> **TASK**
Read through the data below and state how many of its lines contain the word "follows", adding nothing.

> **Stored dataset items**
###

-- ==== Sys2Proof/Machine/FaultOps.lean ====
section
/-!
DEFINITION. Reporting an occurrence to the fault collector, ERR_N, the safe state, strikes and fences (Fault Collection).
-/

namespace Sys2Proof.Machine
open Sys2Proof

/-! ### Sources (Tables 16.1, 16.2 and the chapters' own tables; R547) -/

/-- The highest class a source's occurrences end in; none for an identifier that is not a source. -/
def sourceTop (s : Nat) : Option Nat :=
  match s with
  | 0x101 => some 1 | 0x102 => some 0 | 0x103 => some 0 | 0x104 => some 0 | 0x105 => some 2 | 0x106 => some 0
  | 0x201 => some 1 | 0x202 => some 1 | 0x203 => some 1 | 0x204 => some 1 | 0x205 => some 1 | 0x206 => some 1 | 0x207 => some 1 | 0x208 => some 1
  | 0x301 => some 0 | 0x302 => some 1 | 0x303 => some 0 | 0x304 => some 1 | 0x305 => some 1
  | 0x401 => some 0
  | 0x501 => some 1 | 0x502 => some 2 | 0x503 => some 2
  | 0x601 => some 2
  | 0x701 => some 2 | 0x702 => some 2 | 0x703 => some 1 | 0x704 => some 1
  | 0x801 => some 0 | 0x802 => some 1 | 0x803 => some 2
  | 0x901 => some 0 | 0x902 => some 1 | 0x903 => some 0 | 0x904 => some 1 | 0x905 => some 1 | 0x906 => some 1 | 0x907 => some 1 | 0x908 => some 0
  | 0xB01 => some 3 | 0xB02 => some 3
  | 0xC01 => some 2 | 0xC02 => some 2
  | 0xD01 => some 0 | 0xD02 => some 0 | 0xD03 => some 3 | 0xD04 => some 3
  | 0xE01 => some 1 | 0xE02 => some 0
  | _ => none

/-- Whether some occurrence of a source is of class C1 (Table 16.12, ERRN). LEDGER_IMBALANCE reaches C1 by its strikes. -/
def sourceHasC1 (s : Nat) : Bool := sourceTop s = some 1 ∨ s = 0x105

/-- The kinds of unit a source names (R547); the empty list for a source that names none. -/
def sourceKinds (s : Nat) : List Nat :=
  match s with
  | 0x101 => [12] | 0x102 => [15] | 0x103 => [15] | 0x104 => [4] | 0x105 => [14, 4, 10, 5] | 0x106 => [14]
  | 0x201 => [4] | 0x202 => [4] | 0x203 => [14] | 0x204 => [2] | 0x205 => [4] | 0x206 => [4] | 0x207 => [4] | 0x208 => [13]
  | 0x301 => [5] | 0x302 => [5] | 0x303 => [5] | 0x304 => [1, 2, 3, 4, 5, 6, 7, 8, 9, 10, 11, 12, 13, 14, 15] | 0x305 => [5]
  | 0x401 => [14]
  | 0x501 => [3, 4]
  | 0x703 => [1] | 0x704 => [4]
  | 0x801 => [9] | 0x802 => [9] | 0x803 => [10]
  | 0x901 => [14] | 0x902 => [14] | 0x903 => [14] | 0x908 => [14] | 0x904 => [6] | 0x905 => [7] | 0x906 => [8] | 0x907 => [15]
  | 0xB01 => [15] | 0xB02 => [15]
  | 0xD01 => [15] | 0xD02 => [15] | 0xD03 => [15] | 0xD04 => [15]
  | 0xE01 => [11] | 0xE02 => [11]
  | _ => []

/-- Sources that no unit detects on an item of its own: INJECT is refused for them (R477). -/
def derivedSources : List Nat :=
  [0x203, 0x305, 0x105, 0x502, 0x503, 0x601, 0x701, 0x702, 0x803, 0x907, 0xB02, 0xE02, 0xC01, 0xC02]

/-- The number of units of a kind in the W20 (Table 16.6). -/
def kindCount (k : Nat) : Nat :=
  match k with
  | 1 => 9 * 144 | 2 => 17 * 144 | 3 => 7 * 144 | 4 => 144 | 5 => 128 | 6 => 5 * 256 | 7 => 32 | 8 => 16 | 9 => 66 | 10 => 2 | 11 => 2
  | 12 => 2 | 13 => 8 | 14 => 264 | 15 => 20 | _ => 0

/-- Whether a unit number names a unit of the W20. -/
def unitExists (u : Nat) : Bool := u % 4096 < kindCount (u / 4096) ∧ u < 65536

def Faults.src (f : Faults) (s : Nat) : SourceSt := tget {} f.sources s
def Faults.modSrc (f : Faults) (s : Nat) (g : SourceSt → SourceSt) : Faults := { f with sources := tmod {} f.sources s g }

/-! ### The quiet timer (R466): base intervals of 6.25 µs, 160 to the millisecond, in steps of a 128th of one -/

/-- Time since the last reset of the time base, in 128ths of a base interval. -/
def Hw.quietNow (h : Hw) : Nat := h.time.base * 128 + h.time.slot * h.time.mult

/-- QUIET_ELAPSED_MS (Table 16.8). -/
def Hw.quietElapsed (h : Hw) : Nat := sat32 ((h.quietNow - h.faults.quietStart) / (160 * 128))

/-- ERR_N follows its held level when no pulse is under way (R464). -/
def Hw.errnHeld (h : Hw) : Bool :=
  match h.faults.errnHold with
  | 1 => h.faults.state ≠ .normal
  | 2 => h.faults.state = .safe
  | _ => false

def Hw.errnSettle (h : Hw) : Hw := h.modFaults (fun f => { f with errnLow := if f.pulsing then true else h.errnHeld })

/-- A C1 occurrence of a source pulses ERR_N (R465). -/
def Faults.errnC1 (f : Faults) (s : Nat) : Bool :=
  match (f.src s).errn with | 1 => true | 2 => false | _ => f.errnOnC1

/-- Entry to the safe state (R467): the cause, reason SAFE_STATE, the rewrite still to do. Ports withhold their credits, and nothing new starts,
while the collector's state is SAFE. -/
def Hw.enterSafe (h : Hw) (s : Nat) : Hw :=
  if h.faults.state = .safe then h.modFaults (fun f => { f with causes := if f.causes.contains s then f.causes else f.causes ++ [s] })
  else
    let h := h.modFaults (fun f => { f with state := .safe, safeCause := s, safeTick := h.time.tick, rewriteDone := false, rewriteFails := 0, causes := [s] })
    let h := h.modMesh (fun m => { m with reasons := m.reasons ||| 8 })
    h.raise 0x0B03 [w32 (s + (h.faults.missing.map (fun b => 2 ^ b)).sum)]

/-- The log keeps the last 4,096 entries, and the flash history the last 65,536 entries of classes C1 to C3 (Table 16.13, R459). -/
def Faults.write (f : Faults) (e : LogEntry) : Faults :=
  { f with logTotal := (f.logTotal + 1) % 2 ^ 32, log := (e :: f.log).take 4096,
           history := if e.cls = 0 then f.history else (e :: f.history).take 65536,
           histTotal := if e.cls = 0 then f.histTotal else (f.histTotal + 1) % 2 ^ 32 }

/-- An occurrence reaches the collector (R455, R456, R461, R462, R463). C0 is counted, and logged at the sweep that follows its tick; C1 to C3
move the collector's state, restart the quiet timer, drive ERR_N and are logged at once. (DESIGN CHOICE, log 55, unsafe.) -/
def Hw.report (h : Hw) (s cls unit : Nat) (action : Nat := 0) (data : List Word := []) (forced : Bool := false) (notify : Bool := false) : Hw :=
  let t := h.time
  let h := h.modFaults (fun f => f.modSrc s (fun x => { x with
    unswept := x.unswept + 1, worst := max x.worst cls, lastTick := t.tick % 2 ^ 16, tickOcc := x.tickOcc + 1, tickClass := max x.tickClass cls,
    tickUnit := unit }))
  if cls = 0 then
    h.modFaults (fun f => { f.modSrc s (fun x => { x with
      c0Occ := x.c0Occ + 1, c0Unit := unit, c0Forced := forced, c0Action := action, c0Tick := t.tick, c0Slot := t.slot, tickData := data }) with
      classNew := lmod 0 f.classNew 0 (· + 1) })
  else
    let h := h.modFaults (fun f =>
      let x := f.src s
      let f := f.write { source := s, cls := cls, forced := forced, notify := notify, unit := unit, tick := t.tick, slot := t.slot, action := action,
                         occ := 1, count := sat32 (x.count + x.unswept), data := data }
      { f with classNew := lmod 0 f.classNew cls (· + 1), lastSource := s, lastClass := cls, lastUnit := unit,
               lastTick := t.tick % 2 ^ 32, quietStart := h.quietNow, quietDone := false,
               state := if f.state = .normal ∧ cls < 3 then .fault else f.state,
               pulsing := f.pulsing || (2 ≤ cls) || (cls = 1 && f.errnC1 s) })
    (if cls = 3 then h.enterSafe s else h).errnSettle

/-! ### Fences (R458, R459, R474, Table 16.5) -/

def Hw.isFenced (h : Hw) (u : Nat) : Bool := h.faults.fenced.contains u

/-- The row of Table 16.5 and the scope of a unit, with the spares of that scope; none for a unit without a spare class. -/
def spareScope (u : Nat) : Option (Nat × Nat × Nat) :=
  let i := u % 4096
  match u / 4096 with
  | 1 => some (0, i / 9, 1)
  | 2 => some (1, i / 17, 1)
  | 3 => some (2, i / 7, 1)
  | 4 => some (3, cxScd i, 2)
  | 5 => some (4, 0, 0)
  | 6 => some (5, i / 5, 1)
  | 7 => some (6, 256 + i / 4, 0)
  | 8 => some (7, i / 2, 1)
  | 9 => some (8, i / 33, 1)
  | 10 => some (9, 0, 0)
  | 11 => some (10, 0, 1)
  | 12 => some (11, 0, 1)
  | _ => none

/-- The fenced units of a spare class in a scope. -/
def Hw.fencedIn (h : Hw) (row scope : Nat) : Nat :=
  (h.faults.fenced.filter (fun u => match spareScope u with | some (r, s, _) => r = row ∧ s = scope | none => false)).length

/-- Whether the fence of a unit, which has been made, leaves its spare class exhausted in its scope (R474); the class of routers is exhausted when the separation of R177 is lost, any
other class without spares by the first fence. (DEDUCED, log 140, unsafe.) -/
def Hw.spareGone (h : Hw) (u : Nat) : Bool :=
  match spareScope u with
  | some (4, _, _) => decide (h.mesh.separation ≠ [])
  | some (row, scope, spares) => decide (spares ≤ h.fencedIn row scope)
  | none => false

/-- SPARE_EXHAUSTED (R474), at the first exhaustion of a class in a scope. -/
def Hw.tellExhausted (h : Hw) (row scope : Nat) : Hw :=
  if h.faults.exhausted.contains (row, scope) then h
  else (h.modFaults (fun f => { f with exhausted := f.exhausted ++ [(row, scope)] })).raise 0x0B07 [w32 (row + scope * 2 ^ 16)]

/-- The exhaustion that the fence of a unit brings. -/
def Hw.tellSpare (h : Hw) (u : Nat) : Hw :=
  match spareScope u with
  | some (row, scope, _) => if h.spareGone u then h.tellExhausted row scope else h
  | none => h

/-- Whether a router is fenced, by a fault or by command. -/
def Hw.routerOut (h : Hw) (r : Nat) : Bool := (h.router r).faulty || h.mesh.fenced.contains r

/-- The CD attachment that carries the management traffic of a half (R16): its own, (0,3) north and (0,4) south, or while that router is fenced the other. -/
def Hw.cdRouter (h : Hw) (half : Nat) : Option Nat :=
  (if half = 0 then [cxAt 0 3, cxAt 0 4] else [cxAt 0 4, cxAt 0 3]).find? (fun r => ! h.routerOut r)

/-- Whether a home can serve a port: its complex is serving and neither fenced nor cut off (R22). -/
def Hw.homeServes (h : Hw) (c : Nat) : Bool := (h.cx c).attach = .serving

/-- The channels of an optical port that are not fenced. -/
def Hw.wavelengths (h : Hw) (p : Nat) : List Nat := (List.range 5).filter (fun f => ! h.isFenced (unitNo 6 (5 * p + f)))

/-- Whether a port can be live at a complex of an SCD (R38), other than those of a list: the complex serves, its router is in service and the port has a wavelength left. -/
def Hw.canLive (h : Hw) (p : Nat) (away : List Nat := []) : Bool :=
  [primaryHome p, alternateHome p].any (fun c => ! away.contains c && h.homeServes c && ! h.isFenced (unitNo 5 c)) && h.wavelengths p ≠ []

/-- Whether a photonic engine can be live (R38): one of its laser modules is not fenced, and one of its ports has a wavelength left. -/
def Hw.peLit (h : Hw) (k : Nat) : Bool :=
  ! (h.isFenced (unitNo 8 (2 * k)) && h.isFenced (unitNo 8 (2 * k + 1))) && (List.range 32).any (fun i => h.wavelengths (32 * k + i) ≠ [])

/-- The smallest working set (R38): what is missing of it, as bits 16 to 20 of MISSING_SET. A router is a path from each port homed at it to the others, and a laser module is
live until it is fenced, as it is when its light is lost. (DEDUCED, log 118, unsafe.) -/
def Hw.workingSetMissing (h : Hw) : List Nat :=
  (if h.isFenced (unitNo 11 0) ∧ h.isFenced (unitNo 11 1) then [16] else [])
  ++ (if h.isFenced (unitNo 12 0) ∧ h.isFenced (unitNo 12 1) then [17] else [])
  ++ (if 3 ≤ h.faults.rewriteFails then [18] else [])
  ++ (if (List.range 256).all (fun p => ! h.canLive p) then [19] else [])
  ++ (if (List.range 8).all (fun k => ! h.peLit k) then [20] else [])

/-- The quiet timer starts again (R466, R468). -/
def Hw.quietRestart (h : Hw) : Hw := h.modFaults (fun f => { f with quietStart := h.quietNow, quietDone := false })

/-- WORKING_SET_LOST is raised when the set becomes incomplete (R39, R454). Its end restarts the quiet timer (R468). -/
def Hw.checkWorkingSet (h : Hw) : Hw :=
  let m := h.workingSetMissing
  if m = [] ∧ h.faults.missing ≠ [] then (h.modFaults (fun f => { f with missing := [] })).quietRestart
  else if m = [] ∨ h.faults.missing ≠ [] then h.modFaults (fun f => { f with missing := m })
  else (h.modFaults (fun f => { f with missing := m })).report 0xB02 3 (unitNo 15 18) 6

/-- A port goes dark: absent with LINK_DOWN of a cause, its transmitters off until a later bring-up (R22, R509). (DEDUCED, log 57, unsafe.) -/
def Hw.goDark (h : Hw) (p cause : Nat) : Hw :=
  (h.portAbsent p cause).modPort p (fun x => { x with move := .none, withhold := false, lanes := { x.lanes.unready with state := 0, stopTick := none } })

/-- The attachment of a complex or tiller changes (R174). A port with no home left that serves becomes absent at once (R22). -/
def Hw.setAttach (h : Hw) (c : Nat) (a : Attach) : Hw :=
  let h := h.modCx c (fun x => { x with attach := if x.attach = .detached then .detached else a })
  if a = .serving then h
  else ((List.range 264).filter (fun p => (primaryHome p = c ∨ alternateHome p = c) ∧ ¬ h.homeServes (primaryHome p) ∧ ¬ h.homeServes (alternateHome p)
      ∧ (h.port p).lanes.state ≠ 0)).foldl (fun h p => h.goDark p 7) h

/-- The complexes and tillers attached at a router. -/
def attachedAt (r : Nat) : List Nat := r :: ((List.range 16).map (· + 128)).filter (fun c => cxRouter c = r)

/-- Chebyshev distance on the torus (R177). -/
def routerDistance (a b : Nat) : Nat :=
  let dx := (a % 16 + 16 - b % 16) % 16
  let dy := (a / 16 + 8 - b / 16) % 8
  max (min dx (16 - dx)) (min dy (8 - dy))

/-! ### Mesh links, and what the loss of a router takes from them (R146, R154, R155, R175). Directions: 0 east, 1 west, 2 north, 3 south -/

def stepDir (r d : Nat) : Nat :=
  let x := r % 16
  let y := r / 16
  match d with
  | 0 => cxAt ((x + 1) % 16) y
  | 1 => cxAt ((x + 15) % 16) y
  | 2 => cxAt x ((y + 7) % 8)
  | _ => cxAt x ((y + 1) % 8)

def Hw.linkIn (h : Hw) (r d : Nat) : MeshIn := tget {} (h.router r).inputs d
def Hw.modIn (h : Hw) (r d : Nat) (f : MeshIn → MeshIn) : Hw := h.modRouter r (fun x => { x with inputs := tmod {} x.inputs d f })
def Hw.modVc (h : Hw) (r key : Nat) (f : VcBuf → VcBuf) : Hw :=
  h.modRouter r (fun x => match tget? x.vcs key with | some b => { x with vcs := tput x.vcs key (f b) } | none => x)

/-- CREDITS_HELD of a VC at the output that feeds a link. -/
def MeshIn.held (i : MeshIn) (v : Nat) : Nat := tget 8 i.credits v

/-- A VC buffer whose tail has left is free, and its flits return as credits to the output that feeds it. -/
def Hw.freeVc (h : Hw) (r key : Nat) : Hw :=
  match tget? (h.router r).vcs key with
  | none => h
  | some b =>
    let h := h.modRouter r (fun x => { x with vcs := tdel x.vcs key, order := x.order.filter (· ≠ key) })
    if key / 8 < 4 then h.modIn r (key / 8) (fun i => { i with credits := tput i.credits (key % 8) (i.held (key % 8) + b.got) }) else h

###

> **RESULT OF THE EXERCISE**
2